In fact, since 2016, the Shanghai and Shenzhen Stock Exchanges have been actively carrying out pilot projects of innovative and entrepreneurial corporate bonds, raising funds through the issuance of scientific and technological innovation bonds, and supporting listed and non-listed companies in accelerating the pace of technological innovation.

  According to Gong Manlin, an analyst at Jinniu Finance Network, the sci-tech innovation bond is a further deepening and upgrading of the connotation of the double innovation bond.

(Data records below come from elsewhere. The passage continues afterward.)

-- ==== Sys2Proof/Machine/Fault.lean ====
section
/-! DEFINITION. Faults and spares (chapter 14): recovery from UNIT_FATAL, failover of cores, self-test rotation, aging, and the ends
of the power-loss sequence. -/
namespace Sys2Proof.Machine

/-! ### UNIT_FATAL (R652-R655, R667, R668) -/

/-- The spared kind of an instance page, with its logical number. -/
def kindOf (c : PageClass) (i : Nat) : Option SpKind :=
  match c with
  | .czC => some .laneC
  | .czD => some .laneD
  | .dmCh => some (if isUtil i then .chanU else .chanB)
  | _ => none
/-- A UNIT_FATAL record counts as a strike of its page (R667). -/
def Block.addStrike (b : Block) (pg : Nat) : Block :=
  b.onHk (fun h => { h with strikes := smPut h.strikes (pg / 0x1000) (b.usec :: (smGet [] h.strikes (pg / 0x1000)).take 7) })
/-- What becomes of the work in an instance that records UNIT_FATAL (R653), with step 1 of R652. -/
def Block.fatalWork (b : Block) (c : PageClass) (i : Nat) : Block :=
  match c with
  | .czC => b.stopJob false i 0x30
  | .czD => b.stopJob true i 0x30
  | .dmCh =>
    let b := b.abortJobs (fun j => decide (j.who = .dma i)) true
    (b.modChan i (fun c => { c with jobs := [], ended := [] })).chHalt i 0x18 0 0 (b.chan i).pc
  | .fcCh => b.reissue (b.fc.ops.filter (fun o => chOf o.die == i && o.out))
  | _ => b.resetLogic c i 1
/-- The consequences of an instance that has gone offline (R655, R657, R659). -/
def Block.offlineWork (b : Block) (c : PageClass) (i : Nat) : Block :=
  match c with
  | .ceCtl | .ft | .msCh | .msStg => b.fatalError pgHk { code := 0x0205, sev := .deviceFatal }
  | .fcCh => (b.each (List.range 16) (fun b k => b.dieStops (16 * i + k))).chDies i
  | .seBank => b.migrate i
  | .czC => b.modLane false i (fun l => { l with dead := true })
  | .czD => b.modLane true i (fun l => { l with dead := true })
  | _ => b
/-- The blocks whose faults R658 leaves uncovered and that have pages of their own: any fault of theirs ends under R655. -/
def uncovered (c : PageClass) : Bool :=
  match c with
  | .ceCtl | .ft | .msCh | .msStg => true
  | _ => false
/-- What follows where firmware has recovery to itself: no self-test has judged a channel's dies (R652). -/
def Block.heldOff (b : Block) (c : PageClass) (i : Nat) : Block :=
  match c with
  | .fcCh => b
  | _ => b.offlineWork c i
/-- An instance enters 0b011 (R654). -/
def Block.goOffline (b : Block) (c : PageClass) (i : Nat) : Block :=
  let pg := pageBase c i
  let phys := (kindOf c i).elim 0 (fun k => b.physOf k i)
  ((((b.setPageReset pg 3).spareRec 0x0204 .unitFatal pg phys).raise pgHk 20)).offlineWork c i
/-- Steps 2 to 4 of R652, with the strikes of R667. -/
def Block.recover (b : Block) (c : PageClass) (i : Nat) (testOk spareOk : Bool) : Block :=
  let pg := pageBase c i
  let struck := decide (3 ≤ b.strikes pg)
  match kindOf c i with
  | none => if testOk then b.setPageReset pg 0 else b.goOffline c i
  | some k =>
    if testOk && !struck then b.setPageReset pg 0
    else if b.spareReady k i then
      let old := b.physOf k i
      let b := b.spareIn k i pg
      if !spareOk then b.goOffline c i
      else
        let (ok, b) := b.freeTest
        (b.testReplaced k i old pg ok).setPageReset pg 0
    else if testOk then b.setPageReset pg 0 else b.goOffline c i
/-- UNIT_FATAL: an instance records a fatal error with a code and recovers, or goes offline; `again` says that it recorded a second
one while it recovered, the others how its self-test and its spare's end. -/
def Block.unitFatal (b : Block) (pg code : Nat) (again testOk spareOk : Bool) : Block :=
  match presentPageAt b.variant pg with
  | none => b
  | some (c, i) =>
    if b.pageReset pg ≠ 0 then b
    else
      let own := match c with
        | .czC => ((b.lane false i).job).isSome
        | .czD => ((b.lane true i).job).isSome
        | .dmCh => true
        | _ => false
      let b := if own then b else b.record pg { code := code, sev := .unitFatal }
      let b := ((b.addStrike pg).fatalWork c i).wrF (pg + 0x00C) 8 11 1
      let b := b.onIf again (fun b => (b.record pg { code := code, sev := .unitFatal }).addStrike pg)
      if c.unit ≤ 5 then b.fatalError pgHk { code := 0x0205, sev := .deviceFatal }
      else if b.rdF (pgHk + 0x400) 0 0 = 0 then ((b.setPageReset pg 3).raise pgHk 20).heldOff c i
      else if again || uncovered c then b.goOffline c i
      else b.recover c i testOk spareOk
/-- DEVICE_FATAL: a page records a device-fatal error (R656). -/
def Block.deviceFatalAt (b : Block) (pg code : Nat) : Block :=
  match presentPageAt b.variant pg with
  | none => b
  | some _ => b.fatalError pg { code := code, sev := .deviceFatal }

/-! ### Lanes, channels, banks and routes -/

/-- LANE_FAULT (R380, R381): the job ends, and a spare takes the lane's number or the lane leaves service. -/
def Block.laneFault (b : Block) (decomp : Bool) (n : Nat) (spareOk : Bool) : Block :=
  if n ≥ b.lanesOf decomp ∨ (b.lane decomp n).dead then b
  else
    let pg := pgLane decomp n
    let k := laneKind decomp
    let b := if ((b.lane decomp n).job).isSome then b.stopJob decomp n 0x30 else b.record pg { code := 0x0130, sev := .unitFatal }
    let b := (b.addStrike pg).raise pg 0
    let c : PageClass := if decomp then .czD else .czC
    if b.spareReady k n then
      let old := b.physOf k n
      let b := b.spareIn k n pg
      if !spareOk then b.goOffline c n
      else
        let (ok, b) := b.freeTest
        (b.testReplaced k n old pg ok).raise pgCz 5
    else b.goOffline c n
/-- BANK_FAULT (R506, R657, R659): the bank reloads from its shadow, or goes offline. -/
def Block.bankFault (b : Block) (k : Nat) (permanent : Bool) : Block :=
  if !b.has .seBank k ∨ !b.bankServes k then b
  else b.unitFatal (pgSeB k) 0x0106 false (!permanent) false
/-- ROUTE_SUBST (R657, R670): a spare route replaces one that failed its link check. -/
def Block.routeSubst (b : Block) (r : Nat) : Block :=
  let left := b.rdF (pgBt + 0x124) 4 7
  if left = 0 then b
  else
    let b := (b.addSat (pgBt + 0x124) 0 3 1).wrF (pgBt + 0x124) 4 7 (left - 1)
    let b := (((b.raise pgBt 4).setSpared pgBt true).noteSubst .route r false).spareRec 0x0202 .corrected pgBt (8 - left)
    let b := b.raise pgHk 17
    b.onIf (left == 1) (fun b => b.raise pgHk 18)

The raised funds will be used exclusively for technological innovation enterprises that meet the key national support industries, which can give full play to the role of the capital market in optimizing resource allocation and promote their active exploration of financing models for strategic emerging industries.

  Chen Li, chief economist of Chuancai Securities, said that the capital market must serve scientific and technological innovation enterprises. On the one hand, it must solve the financing difficulties and financing problems of scientific and technological enterprises, and provide necessary support for scientific and technological enterprises from a policy perspective; on the other hand, , Science and technology innovation companies are often characterized by high growth, which can guide the market to give them a higher valuation within a reasonable range, which is conducive to private placement, issuance of convertible bonds or equity pledges, and helps companies grow bigger and stronger.